Los cristianos estamos de paso en esta vida y por ello debemos permanecer ligeros de equipaje. Nuestra vida, nuestra felicidad no depende de nuestros bienes, de nuestro dinero, de nuestro prestigio, de nuestras seguridades humanas… Nuestra única seguridad, nuestra fortaleza, nuestro bien es el Señor. Y solo podremos llevarnos de esta vida las buenas obras que, en el nombre de Dios, hayamos realizado. Nuestra vida terrena es un tránsito a la vida eterna, y por lo tanto hemos de vivirla en clave de eternidad. Pero como el mundo tiene otros criterios de vida, el Señor nos invita de forma reiterada a estar vigilantes. La vigilancia es una virtud evangélica y Cristo, en este evangelio, nos presenta tres escenas, tres parábolas que nos recuerdan la necesidad de vivir siempre en clave de espera y, por lo tanto, sin dejarnos seducir por la fascinación del mundo ni por las tentaciones del Maligno, que nos invita a poner nuestra vida y nuestro corazón en todo aquello que el Señor nos ha enseñado que conduce a la muerte y al pecado.

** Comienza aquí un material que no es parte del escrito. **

section
/-! SUPPORT. Accesses of the guest inside one page and across two: the value read back after a write, and the store that faults part-way
(R71, R76, R78, R80). -/

namespace Sys2Proof.Laws

open Sys2Proof.Machine

/-! ### Values -/

theorem getElem_leBytes (n : Nat) (v : Word) (k : Nat) (h : k < (leBytes n v).length) :
    (leBytes n v)[k] = BitVec.ofNat 8 (v.toNat / 256 ^ k) := by
  simp [leBytes, byteOf_eq]

/-- The low bytes of a word, read back as a number (R72, R76). -/
theorem littleEndian_byteOf (v : Word) (n : Nat) : littleEndian (byteOf v) n = v.toNat % 256 ^ n := by
  induction n with
  | zero => simp [littleEndian, Nat.mod_one]
  | succ k ih =>
    rw [littleEndian, ih, byteOf_eq, Nat.mod_pow_succ, BitVec.toNat_ofNat, Nat.mul_comm]

theorem pow_bytes (n : Nat) : 256 ^ n = 2 ^ (8 * n) := by rw [Nat.pow_mul]

theorem leWord_leBytes_toNat (z : Size) (v : Word) : (leWord (leBytes z.bytes v)).toNat = v.toNat % 2 ^ (8 * z.bytes) := by
  rw [leWord_toNat _ (by rw [length_leBytes]; exact size_le z), leBytes, numOf_map_range, littleEndian_byteOf, pow_bytes]

theorem toNat_zext (z : Size) (v : Word) : (z.zext v).toNat = v.toNat % 2 ^ (8 * z.bytes) := by
  have := v.isLt
  cases z <;> simp [Size.zext, Size.bytes] <;> omega

/-! ### Frames -/

theorem storedAt_congr {s t u : State} {f : Nat → Place} {bs : List Byte} (h : StoredAt s t f bs) (hm : u.mem = t.mem)
    (hh : u.hostMem = t.hostMem) : StoredAt s u f bs :=
  ⟨fun k hk hl => (get_congr hm hh _).trans (h.1 k hk hl), fun p hp => (get_congr hm hh _).trans (h.2 p hp)⟩

/-- Where every place holds what it held, under the same page map, no byte changed. -/
theorem sameMemory_of_get {s t : State} (hp : t.pages = s.pages) (h : ∀ p, t.get p = s.get p) : s.SameMemory t :=
  ⟨hp, fun a => by rw [State.byte, place_congr hp, h, State.byte], fun _ => h _⟩

theorem bytesStored_leBytes {s t : State} {a v : Word} {n k : Nat} (hp : t.pages = s.pages) (hk : k ≤ n)
    (st : StoredAt s t (placeOf s a) ((leBytes n v).take k)) : s.BytesStored t a k v.toNat :=
  bytesStored_of hp st (by simp [length_leBytes, hk]) fun j hj => by
    rw [List.getElem_take, getElem_leBytes]

/-! ### Places -/

/-- Inside one page no two bytes stand at one place (R51, R53). -/
theorem place_inj_inPage {s : State} {a n j k : Nat} (hp : inOnePage a n = true) (hj : j < n) (hk : k < n)
    (h : s.place (a + j) = s.place (a + k)) : j = k := by
  have pg : ∀ i < n, pageOf (a + i) = pageOf a := fun i hi => pageOf_same hp (by omega) (by omega)
  have key : ∀ b : HostAddr, b + BitVec.ofNat 64 (offsetOf (a + j)) = b + BitVec.ofNat 64 (offsetOf (a + k)) → j = k := by
    intro b hb
    have e := congrArg BitVec.toNat (add_left_cancel hb)
    rw [inOnePage_iff] at hp
    simp only [BitVec.toNat_ofNat, offsetOf, pageSize] at e
    omega
  unfold State.place at h
  rw [pg j hj, pg k hk] at h
  split at h
  · split at h
    · exact key _ (BitVec.eq_of_toNat_eq (Place.host.inj h))
    · exact Nat.add_left_cancel (Place.guest.inj h)
  · exact Nat.add_left_cancel (Place.guest.inj h)

end Sys2Proof.Laws

namespace Sys2Proof.Proofs

open Sys2Proof.Machine Sys2Proof.Laws

/-- Settles O15: the write stops with the bytes before it stored or given back (`memWrite_partial`). -/
theorem straddlingStoreFault : Obligations.StraddlingStoreFault := by
  intro s i len ea z v k hst hw hm h0 hk hs hstop
  obtain ⟨ha, e⟩ := store_form hst hw
  obtain ⟨m, hm', he, hor⟩ := memWrite_partial (v := v) ha hm h0 hk hs hstop
  rw [storeTo, he, finish_trapped] at e
  refine ⟨_, e, rfl, rfl, rfl, fun _ => rfl, rfl, rfl, rfl, rfl, rfl, ⟨rfl, rfl, rfl, rfl, rfl, rfl⟩, ?_⟩
  exact hor.imp (fun st => bytesStored_leBytes rfl hk.le (storedAt_congr st rfl rfl))
    fun h => sameMemory_of_get rfl fun p => (get_congr rfl rfl p).trans (h p)

/-- Settles O18: the write leaves the bytes of `v` at their places, each the last written there, so the read gives their number. -/
theorem readAfterWrite : Obligations.ReadAfterWrite := by
  intro s a z v ha
  refine ⟨fun hw hr hinj => ?_, fun hpl j k hj hk h => ?_⟩
  · obtain ⟨m, hm, u, e, st⟩ := memWrite_storable v ha hw
    obtain ⟨h1, -⟩ := st
    have hl := length_leBytes z.bytes v
    have hval : (withBytes s m hm u).valueAt a z.bytes = (z.zext v).toNat := by
      rw [toNat_zext, ← pow_bytes, ← littleEndian_byteOf]
      refine littleEndian_congr fun k hk => ?_
      rw [byteOf_eq, ← getElem_leBytes z.bytes v k (by omega)]
      exact h1 k (by omega) fun j hkj hj hp => by
        have := hinj j k (by omega) hk hp
        omega
    refine ⟨_, e, ?_⟩
    refine (memRead_readable (s := (withBytes s m hm u).clearResv) ha hr).trans ?_
    show Effect.done (BitVec.ofNat 64 ((withBytes s m hm u).valueAt a z.bytes)) _ false = _
    rw [hval, BitVec.ofNat_toNat, BitVec.setWidth_eq]
  · rcases hpl with hp | hg
    · rw [byteAddr_inPage ha hp hj, byteAddr_inPage ha hp hk] at h
      exact place_inj_inPage hp hj hk h
    · rw [hg j hj, hg k hk] at h
      have := size_le z
      exact byteAddr_inj s a (by omega) (by omega) (Place.guest.inj h)

end Sys2Proof.Proofs
end

section
/-! SUPPORT. An access whose page lookup changes the page map first, by the promotion of a SharedRO page or by a zero page on demand,
proceeds as in the state with that map, in which every byte stands where it stood and reads as it read (R60, R76, R77). -/

namespace Sys2Proof.Laws

open Sys2Proof.Machine

/-! ### The same machine under another page map -/

/-- `u` is `s` under another page map, in which every byte stands where it stood and reads as it read. -/
structure Remapped (s u : State) : Prop where
  place : ∀ q, u.place q = s.place q
  get : ∀ p, u.get p = s.get p
  regs : u.regs = s.regs
  pc : u.pc = s.pc
  counter : u.counter = s.counter
  resv : u.resv = s.resv
  control : s.SameControl u

section
variable {s u t : State} (h : Remapped s u)
include h

theorem Remapped.params : u.params = s.params := h.control.fixed.params

theorem Remapped.x (r : Reg) : u.x r = s.x r := x_congr h.regs h.params r

theorem Remapped.byte (a : Nat) : u.byte a = s.byte a := by rw [State.byte, h.place, h.get, State.byte]

theorem Remapped.byteAddr (a : Word) (k : Nat) : u.byteAddr a k = s.byteAddr a k := byteAddr_congr h.params a k

theorem Remapped.mod (v : Int) : u.mod v = s.mod v := by simp [State.mod, State.w, h.params]

theorem Remapped.retired {len : Nat} {rd : Reg} {v : Int} (ht : Retired u t (u.pc.toNat + len) rd v) :
    Retired s t (s.pc.toNat + len) rd v :=
  ⟨by rw [ht.pc, h.mod, h.pc], by rw [ht.counter, h.counter], fun hr => by rw [ht.dest hr, h.mod], ht.x0,
    fun r hr => (ht.others r hr).trans (h.x r)⟩

theorem Remapped.bytesStored {a : Word} {n v : Nat} (ht : u.BytesStored t a n v) : s.BytesStored t a n v where
  stored k hk hl := by
    rw [← h.byteAddr]
    exact ht.stored k hk fun j h1 h2 => by
      rw [h.byteAddr, h.byteAddr, h.place, h.place]
      exact hl j h1 h2
  others q hq := (ht.others q fun k hk => by rw [h.byteAddr, h.place, h.place]; exact hq k hk).trans (h.byte q)
  buffers b hb := (ht.buffers b fun k hk => by rw [h.byteAddr, h.place]; exact hb k hk).trans (h.get _)

theorem Remapped.sameControl (ht : u.SameControl t) : s.SameControl t where
  fixed := sameFixed_trans h.control.fixed ht.fixed
  stopped := ht.stopped.trans h.control.stopped
  status := ht.status.trans h.control.status
  handlers := ht.handlers.trans h.control.handlers
  pageFaultCallback := ht.pageFaultCallback.trans h.control.pageFaultCallback
  pageWriteCallback := ht.pageWriteCallback.trans h.control.pageWriteCallback
  scripts := ht.scripts.trans h.control.scripts
  run := ht.run.trans h.control.run
  hostCalls := ht.hostCalls.trans h.control.hostCalls
  hostResult := ht.hostResult.trans h.control.hostResult

theorem Remapped.ea {n : Nat} (r : Reg) (imm : BitVec n) : u.ea r imm = s.ea r imm := by
  simp [State.ea, State.w, h.params, h.x]

theorem Remapped.eaU {n : Nat} (r : Reg) (imm : BitVec n) : u.eaU r imm = s.eaU r imm := by
  simp [State.eaU, State.w, h.params, h.x]

theorem Remapped.isLoad {i : Instr} {len : Nat} {ea : Word} {z : Size} {sg : Bool} {rd : Reg}
    (hi : IsLoad s i len ea z sg rd) : IsLoad u i len ea z sg rd := by
  cases hi <;> simp only [← h.ea, ← h.eaU] <;> constructor

theorem Remapped.isStore {i : Instr} {len : Nat} {ea : Word} {z : Size} {v : Word} (hi : IsStore s i len ea z v) :
    IsStore u i len ea z v := by
  cases hi <;> simp only [← h.ea, ← h.eaU, ← h.x] <;> constructor

theorem Remapped.misaligned (a : Word) (z : Size) : misaligned a z u = misaligned a z s := by
  simp [Machine.misaligned, h.params]

end

theorem Remapped.trans {s t u : State} (h : Remapped s t) (h' : Remapped t u) : Remapped s u where
  place q := (h'.place q).trans (h.place q)
  get p := (h'.get p).trans (h.get p)
  regs := h'.regs.trans h.regs
  pc := h'.pc.trans h.pc
  counter := h'.counter.trans h.counter
  resv := h'.resv.trans h.resv
  control := h.sameControl h'.control

theorem remapped_refl (s : State) : Remapped s s :=
  ⟨fun _ => rfl, fun _ => rfl, rfl, rfl, rfl, rfl, sameControl_refl s⟩

/-! ### Changes of the page map that move no byte -/

theorem pageAt_setPage_ne {s : State} {n m : Nat} {p : Page} (h : m ≠ n) : (s.setPage n p).pageAt m = s.pageAt m :=
  find_insert_ne _ _ _ _ h

theorem pageAt_installPage_ne {s : State} {n m : Nat} {p : Page} {bs : List Byte} (h : m ≠ n) :
    (s.installPage n p bs).pageAt m = s.pageAt m := find_insert_ne _ _ _ _ h

/-- Where a byte stands, from its page alone: the buffer where that is the host's. -/
theorem place_eq (s : State) (a : Nat) :
    s.place a = match (s.pageAt (pageOf a)).bind (·.variant.buffer?) with
      | some h => .host (h + BitVec.ofNat 64 (offsetOf a)).toNat
      | none => .guest a := by
  unfold State.place
  cases s.pageAt (pageOf a) with
  | none => rfl
  | some p => cases hb : p.variant.buffer? <;> simp [hb]

/-- Pages with the same backing put a byte at the same place. -/
theorem place_of_buffer {s t : State} {a : Nat}
    (h : (t.pageAt (pageOf a)).bind (·.variant.buffer?) = (s.pageAt (pageOf a)).bind (·.variant.buffer?)) :
    t.place a = s.place a := by
  rw [place_eq, place_eq, h]

/-- A page bound at `n` that keeps the backing of the page there, none where there is none, moves no byte (R52). -/
theorem place_setPage {s : State} {n : Nat} {p : Page} (h : p.variant.buffer? = (s.pageAt n).bind (·.variant.buffer?))
    (a : Nat) : (s.setPage n p).place a = s.place a := by
  refine place_of_buffer ?_
  by_cases hn : pageOf a = n
  · rw [hn, pageAt_setPage, Option.bind_some, h]
  · rw [pageAt_setPage_ne hn]

theorem remapped_setPage {s : State} {n : Nat} {p : Page} (h : p.variant.buffer? = (s.pageAt n).bind (·.variant.buffer?)) :
    Remapped s (s.setPage n p) :=
  ⟨place_setPage h, fun p => get_congr rfl rfl p, rfl, rfl, rfl, rfl,
    ⟨⟨rfl, rfl, rfl, rfl, rfl, rfl⟩, rfl, rfl, rfl, rfl, rfl, rfl, rfl, rfl, rfl⟩⟩

theorem mem_of_find {α : Type} {m : List (Nat × α)} {k : Nat} {v : α} (h : SMap.find m k = some v) : (k, v) ∈ m := by
  induction m with
  | nil => cases h
  | cons e t ih =>
    unfold SMap.find at h
    split at h
    next hk => cases h; rw [hk]; exact List.mem_cons_self ..
    next => exact List.mem_cons_of_mem _ (ih h)
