/-- A sequencer's watch (R64). -/
structure Watch where
  pair    : Pair
  set     : ItemSet
  judging : Sec
  deriving DecidableEq, Repr

/-- Why no result can be formed (R67). -/
inductive NotAvailable | invalid | noFrequency | aged
  deriving DecidableEq, Repr

/-- Why a result carries no permit (R71). -/
inductive NoPermit | window | slip | lowBus | notHealthy
  deriving DecidableEq, Repr

/-- The values of an available result (R66); `fails` none is the permit. -/
structure PairValues where
  ni    : Word
  nb    : Word
  d0    : Int
  slip  : Int
  tc    : Nat
  hor   : Nat
  dp    : Int
  fails : Option NoPermit
  deriving DecidableEq, Repr

/-- What a computation gave (R66). -/
inductive Formed | notAvailable (r : NotAvailable) | available (v : PairValues)
  deriving DecidableEq, Repr

/-- A coincidence result (R66). -/
structure PairResult where
  nd      : Word
  set     : ItemSet
  judging : Sec
  formed  : Formed
  deriving DecidableEq, Repr

/-- CCU's state: the two watches (R64) and the last result of each pair (R66). -/
structure CcuState where
  watches  : BySec (Option Watch)
  incomers : BySrc (Option PairResult)
  ties     : BySec (Option PairResult)
  deriving DecidableEq, Repr

/-! ### Breaker channel unit (BCU) -/

/-- A debounced input (R78, R168): the level on the pin, the level last sampled, the accepted level, and the tick at
which a running stability count accepts. -/
structure InputPin where
  raw      : Bool
  sampled  : Bool
  accepted : Bool
  acceptAt : Option Nat
  deriving DecidableEq, Repr

/-- An input set to its first sample, with no count (R78). -/
def InputPin.first (level : Bool) : InputPin := ⟨level, level, level, none⟩

/-- Who asked for an operation (R79). -/
inductive Requester | seq (s : Sec) | mdc
  deriving DecidableEq, Repr

/-- The direction of an operation. -/
inductive OpKind | close | trip
  deriving DecidableEq, Repr

/-- An operation in flight (R79). `stopped` is the model's own: the close pulse was stopped before its width had ended,
which the test of R123 asks of a confirmation. -/
structure Operation where
  kind      : OpKind
  requester : Requester
  trigAt    : Nat
  deadline  : Nat
  stopped   : Bool
  deriving DecidableEq, Repr

/-- A channel's position (R79). -/
inductive Position | isOpen | isClosed | closing | opening | faulted | locked
  deriving DecidableEq, Repr

/-- A channel's fault cause (R79). -/
inductive ChanFault | none | failToClose | failToOpen
  deriving DecidableEq, Repr

/-- A channel record (R79). -/
structure ChanRec where
  position  : Position
  cmdClosed : Bool
  aux       : InputPin
  ready     : InputPin
  racked    : InputPin
  prot      : InputPin
  closeEnd  : Option Nat
  tripEnd   : Option Nat
  op        : Option Operation
  tc        : Nat
  lastM     : Option Nat
  fault     : ChanFault
  deriving DecidableEq, Repr

/-- The kind of a contact change (R88). -/
inductive ContactKind | confirmClose | confirmOpen | inOperation | externalClose | externalOpen | protectionOpen
  deriving DecidableEq, Repr

/-! ### Section sequencers (SEQ1, SEQ2) -/

/-- A section mode (R163). -/
inductive Mode | manual | auto
  deriving DecidableEq, Repr

/-- A sequencer's state (R101). -/
inductive SeqState | fed | returnWait | sync | waitSource | opening | decay | closing | overlap | halted
  deriving DecidableEq, Repr

/-- An entry with the section it belongs to (R136, R193). -/
structure SecEntry where
  sec   : Sec
  entry : Entry
  deriving DecidableEq, Repr

/-- How the last close of a transfer was permitted (R101). -/
inductive Method | none | inPhase | residual | timed | timeout | closed
  deriving DecidableEq, Repr

/-- Why a section is HALTED (R101). -/
inductive HaltCause
  | none | busFault | failToOpen | failToClose | decayTimeout | overlapFail | parallelFound | blockedInTransfer
  deriving DecidableEq, Repr

/-- A section's role (R7). -/
inductive Role | sole | supplying | dependent
  deriving DecidableEq, Repr

/-- A start cause (R106). -/
inductive StartCause | loss | externalOpen | return | request | retarget | reselect
  deriving DecidableEq, Repr

/-- The lost entry with its exclusion flag (R101, R104). -/
structure Lost where
  entry    : Entry
  excluded : Bool
  deriving DecidableEq, Repr

/-- The close record (R101): predicted angle and slip, or not available, and the trigger tick. -/
structure CloseRecord where
  angleSlip : Option (Int × Int)
  trigAt    : Nat
  deriving DecidableEq, Repr
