-- ==== Sys2Proof/Machine/Ops.lean ====
section
/-! DEFINITION. The shared operations: the fixed board (R1 to R7), access to the item set in use, one update function
per kind of state, posting a notice (R190), making a report, and the time arithmetic of the 1 ms tick. -/

namespace Sys2Proof.Machine

/-! ### The fixed board -/

/-- The section an incomer's source belongs to (R2). -/
def srcSec : Src → Sec
  | .src1 => .sec1
  | .src2 => .sec2
  | .src3 => .sec1
  | .src4 => .sec2

/-- The incomer channel of a source (R1). -/
def srcChan : Src → Chan
  | .src1 => .bk1
  | .src2 => .bk2
  | .src3 => .bk3
  | .src4 => .bk4

/-- The source an incomer connects; the tie connects none (R2). -/
def chanSrc : Chan → Option Src
  | .bk1 => some .src1
  | .bk2 => some .src2
  | .bk3 => some .src3
  | .bk4 => some .src4
  | .bkt => none

/-- A channel belongs to a section (R2); BKT belongs to both. -/
def chanOf (c : Chan) (n : Sec) : Bool :=
  match chanSrc c with
  | some x => srcSec x == n
  | none => true

/-- The fixed source of an OWN entry (R3). -/
def ownSource (n : Sec) : Entry → Option Src
  | .ownA => some (match n with | .sec1 => .src1 | .sec2 => .src2)
  | .ownB => some (match n with | .sec1 => .src3 | .sec2 => .src4)
  | .tie => none

/-- The channel of an entry (R3). -/
def entryChan (e : SecEntry) : Chan :=
  match ownSource e.sec e.entry with
  | some x => srcChan x
  | none => .bkt

/-- The entry of a section that a source feeds directly (R3). -/
def srcEntry : Src → Entry
  | .src1 | .src2 => .ownA
  | .src3 | .src4 => .ownB

/-- The section a feeder belongs to: F01 to F12 BUS1, F13 to F24 BUS2 (R8). -/
def feederSec (f : Feeder) : Sec := if f.val < 12 then .sec1 else .sec2

/-- The sections of an island (R6). -/
def islandSecs : IslandId → List Sec
  | .bus1 => [.sec1]
  | .bus2 => [.sec2]
  | .both => [.sec1, .sec2]

def allSecs : List Sec := [.sec1, .sec2]
def allSrcs : List Src := [.src1, .src2, .src3, .src4]
def allChans : List Chan := [.bk1, .bk2, .bk3, .bk4, .bkt]
def allPoints : List Point := [.src .src1, .src .src2, .src .src3, .src .src4, .bus .sec1, .bus .sec2]
def allSix : List Six := [.n0, .n1, .n2, .n3, .n4, .n5]
def allPages : List PageNo := [.p0, .p1, .p2, .p3]
def allFeeders : List Feeder :=
  [0, 1, 2, 3, 4, 5, 6, 7, 8, 9, 10, 11, 12, 13, 14, 15, 16, 17, 18, 19, 20, 21, 22, 23]

/-- The number of one of six. -/
def sixNo : Six → Nat
  | .n0 => 0 | .n1 => 1 | .n2 => 2 | .n3 => 3 | .n4 => 4 | .n5 => 5

/-- The address after one in turn, from 5 back to 0 (R36). -/
def sixNext : Six → Six
  | .n0 => .n1 | .n1 => .n2 | .n2 => .n3 | .n3 => .n4 | .n4 => .n5 | .n5 => .n0

/-- The number of a page. -/
def pageIx : PageNo → Nat
  | .p0 => 0 | .p1 => 1 | .p2 => 2 | .p3 => 3

/-! ### Access and update -/

/-- The item set in use (R10): the active page, or the default set while no page is active. -/
def State.plan (s : State) : Items :=
  match s.pst.active with
  | some p => (s.pst.pages.get p).items
  | none => defaultItems

/-- The timestamp of an event: the tick count, 32 bits wide, which wraps. -/
def State.stamp (s : State) : Word := BitVec.ofNat 32 s.now

/-- The part is BLOCKED (R168). -/
def State.blocked (s : State) : Bool := s.mdc.blk.accepted || s.mdc.hostBlock

/-- A section's context. -/
def State.ctx (s : State) (n : Sec) : SecCtx := s.seqs.get n

/-- A section's mode (R163). -/
def State.mode (s : State) (n : Sec) : Mode := s.mdc.modes.get n

/-- A source's qualification state. -/
def State.srcState (s : State) (x : Src) : SrcState := (s.squ.srcs.get x).state

/-- A source is HEALTHY. -/
def State.healthy (s : State) (x : Src) : Bool := s.srcState x == .healthy

/-- A source, where there is one, is HEALTHY; an entry without a source fails the test (R3). -/
def State.healthy? (s : State) (x : Option Src) : Bool :=
  match x with
  | some x => s.healthy x
  | none => false

/-- A breaker is closed for the board model: its accepted AUX is asserted (R2). -/
def State.closed (s : State) (c : Chan) : Bool := (s.bcu.get c).aux.accepted

/-- Availability for close (R92). -/
def ChanRec.available (r : ChanRec) : Bool :=
  r.position == .isOpen && r.ready.accepted && r.racked.accepted

/-- A channel is available for close (R92). -/
def State.avail (s : State) (c : Chan) : Bool := (s.bcu.get c).available

/-- Makes a report to the other blocks within this event. -/
def report (r : Report) (s : State) : State := { s with agenda := s.agenda ++ [r] }

/-- Posts a notice (R190): added at the end of a queue that holds fewer than 32, otherwise dropped with the overflow
flag set. -/
def post (n : Note) (s : State) : State :=
  if s.spt.queue.length < 32 then
    { s with spt := { s.spt with queue := s.spt.queue ++ [⟨n, s.stamp⟩] } }
  else { s with spt := { s.spt with overflow := true } }

/-- Changes one section's context. -/
def modSeq (n : Sec) (f : SecCtx → SecCtx) (s : State) : State :=
  { s with seqs := s.seqs.set n (f (s.seqs.get n)) }

/-- Changes one channel's record; a change of its availability is reported once the sequencers listen (R92, R175). -/
def modChan (c : Chan) (f : ChanRec → ChanRec) (s : State) : State :=
  let r := f (s.bcu.get c)
  let t : State := { s with bcu := s.bcu.set c r }
  if s.adopted && (r.available != (s.bcu.get c).available) then report (.availability c) t else t

/-- Changes one point's measurement record. -/
def modPoint (p : Point) (f : PointRec → PointRec) (s : State) : State :=
  { s with hlc := { s.hlc with points := s.hlc.points.set p (f (s.hlc.points.get p)) } }

/-- Changes one source's run record. -/
def modRun (x : Src) (f : RunRec → RunRec) (s : State) : State :=
  { s with mdc := { s.mdc with runs := s.mdc.runs.set x (f (s.mdc.runs.get x)) } }

/-- Sets one sequencer's watch, or clears it (R64). -/
def setWatch (n : Sec) (w : Option Watch) (s : State) : State :=
  { s with ccu := { s.ccu with watches := s.ccu.watches.set n w } }

/-- Sets the tie owner (R128); a change is reported to the sequencers. -/
def setOwner (o : Option Sec) (s : State) : State :=
  if s.owner = o then s else report .tieOwner { s with owner := o }

/-- Counts one more free value used. -/
def useFree (s : State) : State := { s with freeCount := s.freeCount + 1 }

/-- Brings the tick to a deadline that is reached. -/
def reach (d : Nat) (s : State) : State := { s with now := max s.now d }

/-- The time a running timer has left: its deadline less the present tick, 0 when it is idle. -/
def State.left (s : State) (d : Option Nat) : Nat :=
  match d with
  | some d => d - s.now
  | none => 0

/-! ### Islands (R6) -/

/-- The closed incomers of an island with the given sections, as their sources in ascending order. -/
def State.closedPaths (s : State) (secs : List Sec) : List Src :=
  allSrcs.filter fun x => secs.contains (srcSec x) && s.closed (srcChan x)

/-- The sections of the island that holds a section. -/
def State.islandOf (s : State) (n : Sec) : List Sec := if s.closed .bkt then allSecs else [n]

/-- The source paths of the island that holds a section. -/
def State.paths (s : State) (n : Sec) : List Src := s.closedPaths (s.islandOf n)

/-- The feed source of an island from its source paths: that of the one path, else none. -/
def feedOfPaths : List Src → Option Src
  | [x] => some x
  | _ => none

/-- The condition of an island from its source paths. -/
def condOfPaths : List Src → IslandCond
  | [] => .dead
  | [_] => .fed
  | _ => .parallel

/-- The feed source of the island that holds a section. -/
def State.islandSource (s : State) (n : Sec) : Option Src := feedOfPaths (s.paths n)

/-- The entry a source path gives a section (R123): its own entry, or TIE for a path of the other section. -/
def pathEntry (n : Sec) (x : Src) : Entry := if srcSec x = n then srcEntry x else .tie

/-- The feed the adoption evaluation gives a section (R123). -/
def State.adoptedFeed (s : State) (n : Sec) : Option Entry := (s.islandSource n).map (pathEntry n)

/-- The source of an entry (R3): fixed for an OWN entry, the other section's island's feed source for TIE. -/
def State.entrySource (s : State) (e : SecEntry) : Option Src :=
  match e.entry with
  | .tie => s.islandSource e.sec.other
  | o => ownSource e.sec o

/-- The source of a section's feed (R5). -/
def State.feedSource (s : State) (n : Sec) : Option Src :=
  (s.ctx n).feed.bind fun e => s.entrySource ⟨n, e⟩

/-- A measurement is valid (R31): bound, head PRESENT, record fresh. -/
def PointRec.valid (r : PointRec) : Bool := r.bound.isSome && r.status == .present && r.fresh

/-- A point's measurement is valid (R31). -/
def State.pointValid (s : State) (p : Point) : Bool := (s.hlc.points.get p).valid

/-- The decision frame of a computation made on request (R72): the last frame that ended, or 0. -/
def State.lastFrame (s : State) : Word := s.hlc.lastEnded.getD 0

/-- A power-up sequence that has ended (R175): its notice has been posted and the sections adopted. -/
def State.started (s : State) : Bool := s.adopted

/-- The reply of a deferred request of the given kind is formed (R181). -/
def formReply (kind : Byte) (r : Reply) (s : State) : State :=
  match s.spt.service with
  | some v =>
    if v.kind = kind ∧ v.phase = .deferred then
      { s with spt := { s.spt with service := some { v with phase := .formed r } } }
    else s
  | none => s

/-- Runs a step only while the part is not held in reset (R175). -/
def live (f : State → State) (s : State) : State := if s.inReset then s else f s

end Sys2Proof.Machine
end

Vender nuestros bienes y dar limosna significa no solo no poner nuestro corazón en la riqueza sino vivir en clave de caridad, de generosidad hacia el prójimo, de compartir, de mostrar realmente que los bienes, que nuestro trabajo, son un regalo del Señor y que no nos pertenecen. Por lo tanto si deseamos hacernos un tesoro en el cielo debemos poner nuestro corazón en las cosas del cielo y no en las terrenales. Pero esto requiere una verdadera disciplina, estar atentos a las tentaciones del mundo y vivir conforme al Evangelio. Y en esta disciplina resulta imprescindible el estar vigilantes, siempre preparados, en gracia, mirando al Padre y a los hermanos.
En nuestro caminar, en nuestro viaje en la tierra, hemos de tener siempre en cuenta que no estamos solos. Vamos en una caravana, como miembros de ese pequeño rebaño, y el Señor, que es nuestro pastor no solo nos guía sino que, además, nos acompaña: “El Señor es mi pastor, nada me falta… aunque pase por valle tenebroso, nada temo, porque tú vas conmigo; tu vara y tu cayado me sosiegan” (Sal 23,1.4).
Tras las parábolas que nos recuerdan la necesidad de estar vigilantes, de esperar la venida del Señor, una última sentencia en este evangelio que hemos de tomar en clave de confianza y esperanza: “Al que mucho se le dio, mucho se le exigirá; al que mucho se le confió, más se le exigirá.” A quienes caminamos en la Iglesia, a quienes el Señor ha elegido para colaborar en la gran misión de hacer presente al mundo el amor de Dios, nos está dando mucho pero también nos pedirá cuentas conforme a los talentos y a los bienes que nos ha regalado. No es para caminar en el temor ni en el miedo: Cristo viaja también a nuestro lado y nos ofrece siempre su mirada misericordiosa. Solo desea que nos abandonemos en sus brazos. Pero tenemos una promesa: el Reino de Dios.
Juan Sánchez Sánchez
1 comentario
Me gusta que haga hincapié en la vigilancia como un consejo que Jesús nos da repetidamenete; y diga que es una virtud evangélica. Vigilando el camino y nuestro propio contenido interior como seguidores de Cristo.